Among the lines below, a stretch begins at the one with "-- ==== Sys2Proof/Machine/News.lean" and ends at the one with "s.desks[desk] with watches". Repeat that stretch exactly, ends included.

[[ Source data open ]]

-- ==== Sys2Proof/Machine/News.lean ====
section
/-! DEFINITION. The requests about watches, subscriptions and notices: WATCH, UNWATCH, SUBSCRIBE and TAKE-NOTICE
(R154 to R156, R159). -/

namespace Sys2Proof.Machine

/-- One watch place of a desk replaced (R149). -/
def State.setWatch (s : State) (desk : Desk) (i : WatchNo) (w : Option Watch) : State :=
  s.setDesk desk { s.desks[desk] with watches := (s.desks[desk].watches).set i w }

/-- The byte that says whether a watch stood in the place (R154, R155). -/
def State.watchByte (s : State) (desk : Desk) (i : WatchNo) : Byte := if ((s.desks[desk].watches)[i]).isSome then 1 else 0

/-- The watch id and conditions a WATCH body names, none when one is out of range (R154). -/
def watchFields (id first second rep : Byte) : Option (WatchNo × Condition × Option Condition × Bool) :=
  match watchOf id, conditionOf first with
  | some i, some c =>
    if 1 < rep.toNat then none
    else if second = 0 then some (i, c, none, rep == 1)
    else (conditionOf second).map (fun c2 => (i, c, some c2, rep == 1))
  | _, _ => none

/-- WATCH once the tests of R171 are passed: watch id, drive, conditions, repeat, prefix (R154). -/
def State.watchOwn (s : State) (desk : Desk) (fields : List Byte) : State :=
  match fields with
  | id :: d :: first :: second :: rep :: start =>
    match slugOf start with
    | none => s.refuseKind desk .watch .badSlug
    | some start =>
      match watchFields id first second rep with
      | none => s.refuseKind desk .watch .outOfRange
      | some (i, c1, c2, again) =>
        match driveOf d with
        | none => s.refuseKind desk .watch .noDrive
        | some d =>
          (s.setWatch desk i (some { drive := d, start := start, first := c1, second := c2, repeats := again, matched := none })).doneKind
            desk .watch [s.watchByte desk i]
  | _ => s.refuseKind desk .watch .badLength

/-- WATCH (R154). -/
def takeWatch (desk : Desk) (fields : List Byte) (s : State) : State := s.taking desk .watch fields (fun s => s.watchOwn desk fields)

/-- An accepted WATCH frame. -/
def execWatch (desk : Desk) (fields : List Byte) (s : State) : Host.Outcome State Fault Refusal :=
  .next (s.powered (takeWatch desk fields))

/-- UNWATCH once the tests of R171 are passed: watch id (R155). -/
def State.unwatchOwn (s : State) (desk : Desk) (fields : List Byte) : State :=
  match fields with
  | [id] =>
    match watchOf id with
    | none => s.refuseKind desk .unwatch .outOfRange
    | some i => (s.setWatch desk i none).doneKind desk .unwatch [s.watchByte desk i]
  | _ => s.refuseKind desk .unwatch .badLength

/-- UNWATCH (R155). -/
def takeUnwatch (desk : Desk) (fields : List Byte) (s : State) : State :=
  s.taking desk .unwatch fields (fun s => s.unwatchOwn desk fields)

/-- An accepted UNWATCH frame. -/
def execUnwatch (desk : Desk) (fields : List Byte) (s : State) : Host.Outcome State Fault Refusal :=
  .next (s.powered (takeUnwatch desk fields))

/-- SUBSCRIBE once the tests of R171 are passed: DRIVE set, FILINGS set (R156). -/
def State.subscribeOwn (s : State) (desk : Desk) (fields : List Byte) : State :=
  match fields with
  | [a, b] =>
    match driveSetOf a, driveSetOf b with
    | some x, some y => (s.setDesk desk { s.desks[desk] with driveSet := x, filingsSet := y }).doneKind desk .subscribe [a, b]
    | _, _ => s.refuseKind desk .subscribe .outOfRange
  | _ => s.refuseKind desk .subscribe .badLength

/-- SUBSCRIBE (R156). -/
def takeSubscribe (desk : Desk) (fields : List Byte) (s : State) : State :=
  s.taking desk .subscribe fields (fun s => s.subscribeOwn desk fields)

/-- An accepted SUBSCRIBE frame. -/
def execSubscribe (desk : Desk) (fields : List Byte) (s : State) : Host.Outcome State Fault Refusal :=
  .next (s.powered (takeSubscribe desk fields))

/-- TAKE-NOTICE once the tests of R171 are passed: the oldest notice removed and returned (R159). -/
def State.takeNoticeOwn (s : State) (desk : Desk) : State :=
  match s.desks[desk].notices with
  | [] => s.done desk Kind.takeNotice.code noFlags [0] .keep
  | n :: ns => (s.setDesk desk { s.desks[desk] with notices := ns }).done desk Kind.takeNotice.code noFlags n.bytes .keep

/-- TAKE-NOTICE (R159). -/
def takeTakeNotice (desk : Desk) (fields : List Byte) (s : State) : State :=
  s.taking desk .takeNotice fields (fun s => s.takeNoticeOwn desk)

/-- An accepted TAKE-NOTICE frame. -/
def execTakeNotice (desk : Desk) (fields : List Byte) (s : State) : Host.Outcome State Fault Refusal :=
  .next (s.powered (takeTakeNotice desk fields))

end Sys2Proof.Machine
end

[[ Source data closed ]]
[[ Source data open ]]

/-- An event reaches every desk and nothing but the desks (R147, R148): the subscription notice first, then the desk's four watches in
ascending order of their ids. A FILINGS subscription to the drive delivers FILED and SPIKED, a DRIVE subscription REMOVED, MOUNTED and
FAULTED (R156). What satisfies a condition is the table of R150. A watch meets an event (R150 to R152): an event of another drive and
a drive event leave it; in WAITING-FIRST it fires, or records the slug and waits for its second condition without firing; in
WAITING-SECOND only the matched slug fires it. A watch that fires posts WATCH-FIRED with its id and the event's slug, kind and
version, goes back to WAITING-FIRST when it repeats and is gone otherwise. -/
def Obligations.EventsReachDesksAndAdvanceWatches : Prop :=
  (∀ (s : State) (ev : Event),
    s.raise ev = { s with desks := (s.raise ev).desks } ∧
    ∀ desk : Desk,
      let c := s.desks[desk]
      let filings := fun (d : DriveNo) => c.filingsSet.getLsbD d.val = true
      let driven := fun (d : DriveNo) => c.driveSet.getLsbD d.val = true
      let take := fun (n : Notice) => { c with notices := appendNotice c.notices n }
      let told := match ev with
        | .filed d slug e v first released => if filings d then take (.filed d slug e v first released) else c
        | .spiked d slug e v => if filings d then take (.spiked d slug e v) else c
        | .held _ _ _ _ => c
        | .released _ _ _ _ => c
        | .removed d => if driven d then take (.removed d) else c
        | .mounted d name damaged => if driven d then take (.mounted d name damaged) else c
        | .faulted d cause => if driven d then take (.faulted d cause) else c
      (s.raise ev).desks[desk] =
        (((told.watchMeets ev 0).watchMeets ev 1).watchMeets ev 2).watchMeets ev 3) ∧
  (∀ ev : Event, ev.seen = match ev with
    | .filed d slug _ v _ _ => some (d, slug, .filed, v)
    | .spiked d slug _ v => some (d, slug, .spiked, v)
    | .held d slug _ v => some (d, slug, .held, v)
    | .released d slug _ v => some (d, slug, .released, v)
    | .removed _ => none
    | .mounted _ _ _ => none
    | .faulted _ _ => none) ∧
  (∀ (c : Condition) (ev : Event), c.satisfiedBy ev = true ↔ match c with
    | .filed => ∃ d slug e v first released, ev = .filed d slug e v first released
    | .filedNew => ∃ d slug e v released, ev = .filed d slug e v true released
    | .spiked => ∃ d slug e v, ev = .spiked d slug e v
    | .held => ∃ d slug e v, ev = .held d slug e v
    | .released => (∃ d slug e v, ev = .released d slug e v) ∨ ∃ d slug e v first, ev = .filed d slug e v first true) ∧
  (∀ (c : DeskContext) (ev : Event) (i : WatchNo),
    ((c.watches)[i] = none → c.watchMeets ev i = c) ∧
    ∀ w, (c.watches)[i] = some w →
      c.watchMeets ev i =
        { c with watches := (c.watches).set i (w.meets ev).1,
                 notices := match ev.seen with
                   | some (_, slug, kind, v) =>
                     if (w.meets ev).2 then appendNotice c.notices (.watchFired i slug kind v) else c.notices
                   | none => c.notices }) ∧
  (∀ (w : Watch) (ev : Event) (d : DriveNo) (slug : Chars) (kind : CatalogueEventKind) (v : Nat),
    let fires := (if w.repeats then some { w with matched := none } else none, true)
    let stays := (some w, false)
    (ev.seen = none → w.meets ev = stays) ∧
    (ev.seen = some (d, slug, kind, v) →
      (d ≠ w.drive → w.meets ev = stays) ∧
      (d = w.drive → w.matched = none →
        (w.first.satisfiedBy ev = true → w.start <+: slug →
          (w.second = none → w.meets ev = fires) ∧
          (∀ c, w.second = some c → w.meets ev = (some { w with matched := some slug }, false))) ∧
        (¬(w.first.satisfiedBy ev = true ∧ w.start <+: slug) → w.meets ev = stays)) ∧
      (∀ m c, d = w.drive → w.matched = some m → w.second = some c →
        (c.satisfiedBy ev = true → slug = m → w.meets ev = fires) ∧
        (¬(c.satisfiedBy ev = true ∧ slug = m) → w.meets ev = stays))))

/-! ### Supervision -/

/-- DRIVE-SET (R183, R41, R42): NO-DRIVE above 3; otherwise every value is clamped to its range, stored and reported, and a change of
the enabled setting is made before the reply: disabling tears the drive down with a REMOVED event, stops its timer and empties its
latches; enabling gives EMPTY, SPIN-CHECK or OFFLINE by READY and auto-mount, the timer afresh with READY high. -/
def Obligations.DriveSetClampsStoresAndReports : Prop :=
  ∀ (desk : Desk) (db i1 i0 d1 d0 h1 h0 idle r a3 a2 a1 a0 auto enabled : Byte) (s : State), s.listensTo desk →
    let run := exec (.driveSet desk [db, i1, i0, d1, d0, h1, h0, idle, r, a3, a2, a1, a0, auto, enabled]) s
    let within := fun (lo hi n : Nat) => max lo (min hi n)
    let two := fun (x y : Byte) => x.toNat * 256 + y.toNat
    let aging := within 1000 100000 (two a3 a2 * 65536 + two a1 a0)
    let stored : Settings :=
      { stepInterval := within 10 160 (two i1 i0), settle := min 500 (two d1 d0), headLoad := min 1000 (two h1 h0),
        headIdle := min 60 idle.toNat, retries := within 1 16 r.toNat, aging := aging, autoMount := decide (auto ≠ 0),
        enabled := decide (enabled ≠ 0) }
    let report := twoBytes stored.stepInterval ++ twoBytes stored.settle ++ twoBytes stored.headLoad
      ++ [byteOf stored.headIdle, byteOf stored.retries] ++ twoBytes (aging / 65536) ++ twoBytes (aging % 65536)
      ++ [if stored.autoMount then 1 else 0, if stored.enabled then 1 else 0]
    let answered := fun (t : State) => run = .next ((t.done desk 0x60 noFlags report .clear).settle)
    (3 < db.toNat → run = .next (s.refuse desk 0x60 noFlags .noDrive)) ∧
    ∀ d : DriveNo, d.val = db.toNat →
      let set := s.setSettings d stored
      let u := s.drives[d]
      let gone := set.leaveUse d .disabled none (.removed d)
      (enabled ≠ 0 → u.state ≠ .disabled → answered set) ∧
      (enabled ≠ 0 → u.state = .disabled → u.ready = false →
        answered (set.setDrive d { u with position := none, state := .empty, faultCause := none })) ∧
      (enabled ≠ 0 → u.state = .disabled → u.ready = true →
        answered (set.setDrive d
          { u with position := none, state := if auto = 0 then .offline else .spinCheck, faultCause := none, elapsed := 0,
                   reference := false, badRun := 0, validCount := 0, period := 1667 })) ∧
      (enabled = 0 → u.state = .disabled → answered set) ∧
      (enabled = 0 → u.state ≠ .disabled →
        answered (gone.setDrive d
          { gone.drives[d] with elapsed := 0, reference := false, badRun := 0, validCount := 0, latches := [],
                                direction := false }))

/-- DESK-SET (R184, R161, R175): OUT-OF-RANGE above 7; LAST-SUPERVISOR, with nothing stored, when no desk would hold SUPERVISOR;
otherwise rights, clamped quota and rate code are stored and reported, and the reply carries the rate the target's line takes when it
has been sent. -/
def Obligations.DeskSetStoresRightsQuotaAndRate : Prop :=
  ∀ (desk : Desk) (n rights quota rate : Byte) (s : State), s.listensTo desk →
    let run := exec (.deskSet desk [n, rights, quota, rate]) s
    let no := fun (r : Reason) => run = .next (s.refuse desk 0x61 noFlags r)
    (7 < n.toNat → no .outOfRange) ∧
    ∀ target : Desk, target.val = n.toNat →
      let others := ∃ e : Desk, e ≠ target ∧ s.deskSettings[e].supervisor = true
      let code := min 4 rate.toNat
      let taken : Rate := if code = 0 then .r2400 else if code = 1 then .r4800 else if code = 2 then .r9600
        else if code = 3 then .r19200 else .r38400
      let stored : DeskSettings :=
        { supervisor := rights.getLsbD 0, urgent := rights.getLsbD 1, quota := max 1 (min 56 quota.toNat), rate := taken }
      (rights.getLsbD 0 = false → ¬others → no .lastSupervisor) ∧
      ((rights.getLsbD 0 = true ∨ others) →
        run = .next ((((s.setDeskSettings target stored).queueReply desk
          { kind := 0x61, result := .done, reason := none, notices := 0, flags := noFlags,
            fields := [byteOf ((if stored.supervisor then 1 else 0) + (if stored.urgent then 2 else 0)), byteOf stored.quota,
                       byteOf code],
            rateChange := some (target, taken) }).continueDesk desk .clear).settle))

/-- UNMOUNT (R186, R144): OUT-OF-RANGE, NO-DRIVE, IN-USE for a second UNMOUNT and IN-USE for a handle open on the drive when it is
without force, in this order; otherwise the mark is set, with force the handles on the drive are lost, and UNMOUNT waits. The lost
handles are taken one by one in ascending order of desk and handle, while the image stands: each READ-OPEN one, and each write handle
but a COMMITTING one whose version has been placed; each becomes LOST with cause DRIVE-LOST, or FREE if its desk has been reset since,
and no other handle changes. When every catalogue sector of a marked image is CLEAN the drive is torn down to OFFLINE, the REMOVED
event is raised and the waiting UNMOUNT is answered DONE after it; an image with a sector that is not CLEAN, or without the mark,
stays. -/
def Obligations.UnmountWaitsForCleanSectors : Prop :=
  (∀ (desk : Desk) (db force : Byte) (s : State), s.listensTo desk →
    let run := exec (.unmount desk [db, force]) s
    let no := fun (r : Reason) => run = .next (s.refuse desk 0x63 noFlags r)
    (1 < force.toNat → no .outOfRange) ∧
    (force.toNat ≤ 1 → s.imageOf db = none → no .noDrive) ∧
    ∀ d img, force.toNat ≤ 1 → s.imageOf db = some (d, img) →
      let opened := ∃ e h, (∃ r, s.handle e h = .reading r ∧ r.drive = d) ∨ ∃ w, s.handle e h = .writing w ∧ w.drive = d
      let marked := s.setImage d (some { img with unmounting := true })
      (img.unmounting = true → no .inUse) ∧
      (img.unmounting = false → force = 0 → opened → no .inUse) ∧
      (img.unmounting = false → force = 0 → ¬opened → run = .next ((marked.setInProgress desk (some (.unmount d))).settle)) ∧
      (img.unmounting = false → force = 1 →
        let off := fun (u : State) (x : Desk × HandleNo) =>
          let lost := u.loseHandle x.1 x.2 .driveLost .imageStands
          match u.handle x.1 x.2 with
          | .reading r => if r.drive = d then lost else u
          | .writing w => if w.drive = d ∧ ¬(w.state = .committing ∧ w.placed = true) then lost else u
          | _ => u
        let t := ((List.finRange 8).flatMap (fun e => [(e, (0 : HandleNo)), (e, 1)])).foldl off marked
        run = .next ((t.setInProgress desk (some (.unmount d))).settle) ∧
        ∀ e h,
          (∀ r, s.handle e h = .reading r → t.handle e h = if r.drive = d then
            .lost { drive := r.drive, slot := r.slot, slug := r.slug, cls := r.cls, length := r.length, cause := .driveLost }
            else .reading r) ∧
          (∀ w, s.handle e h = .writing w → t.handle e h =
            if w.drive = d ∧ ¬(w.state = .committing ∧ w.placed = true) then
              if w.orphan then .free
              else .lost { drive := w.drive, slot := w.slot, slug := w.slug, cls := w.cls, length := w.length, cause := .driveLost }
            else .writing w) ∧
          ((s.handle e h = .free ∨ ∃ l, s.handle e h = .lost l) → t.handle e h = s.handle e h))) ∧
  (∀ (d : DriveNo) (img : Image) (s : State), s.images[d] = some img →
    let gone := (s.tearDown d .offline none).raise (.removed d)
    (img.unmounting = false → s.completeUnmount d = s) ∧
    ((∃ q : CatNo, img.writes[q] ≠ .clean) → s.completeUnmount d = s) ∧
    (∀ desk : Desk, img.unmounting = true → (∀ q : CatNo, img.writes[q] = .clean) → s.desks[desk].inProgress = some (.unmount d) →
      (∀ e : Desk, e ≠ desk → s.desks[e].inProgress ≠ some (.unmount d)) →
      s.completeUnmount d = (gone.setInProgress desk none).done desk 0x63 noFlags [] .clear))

[[ Source data closed ]]

▶ **Result for this exercise**:
-- ==== Sys2Proof/Machine/News.lean ====
section
/-! DEFINITION. The requests about watches, subscriptions and notices: WATCH, UNWATCH, SUBSCRIBE and TAKE-NOTICE
(R154 to R156, R159). -/

namespace Sys2Proof.Machine

/-- One watch place of a desk replaced (R149). -/
def State.setWatch (s : State) (desk : Desk) (i : WatchNo) (w : Option Watch) : State :=
  s.setDesk desk { s.desks[desk] with watches := (s.desks[desk].watches).set i w }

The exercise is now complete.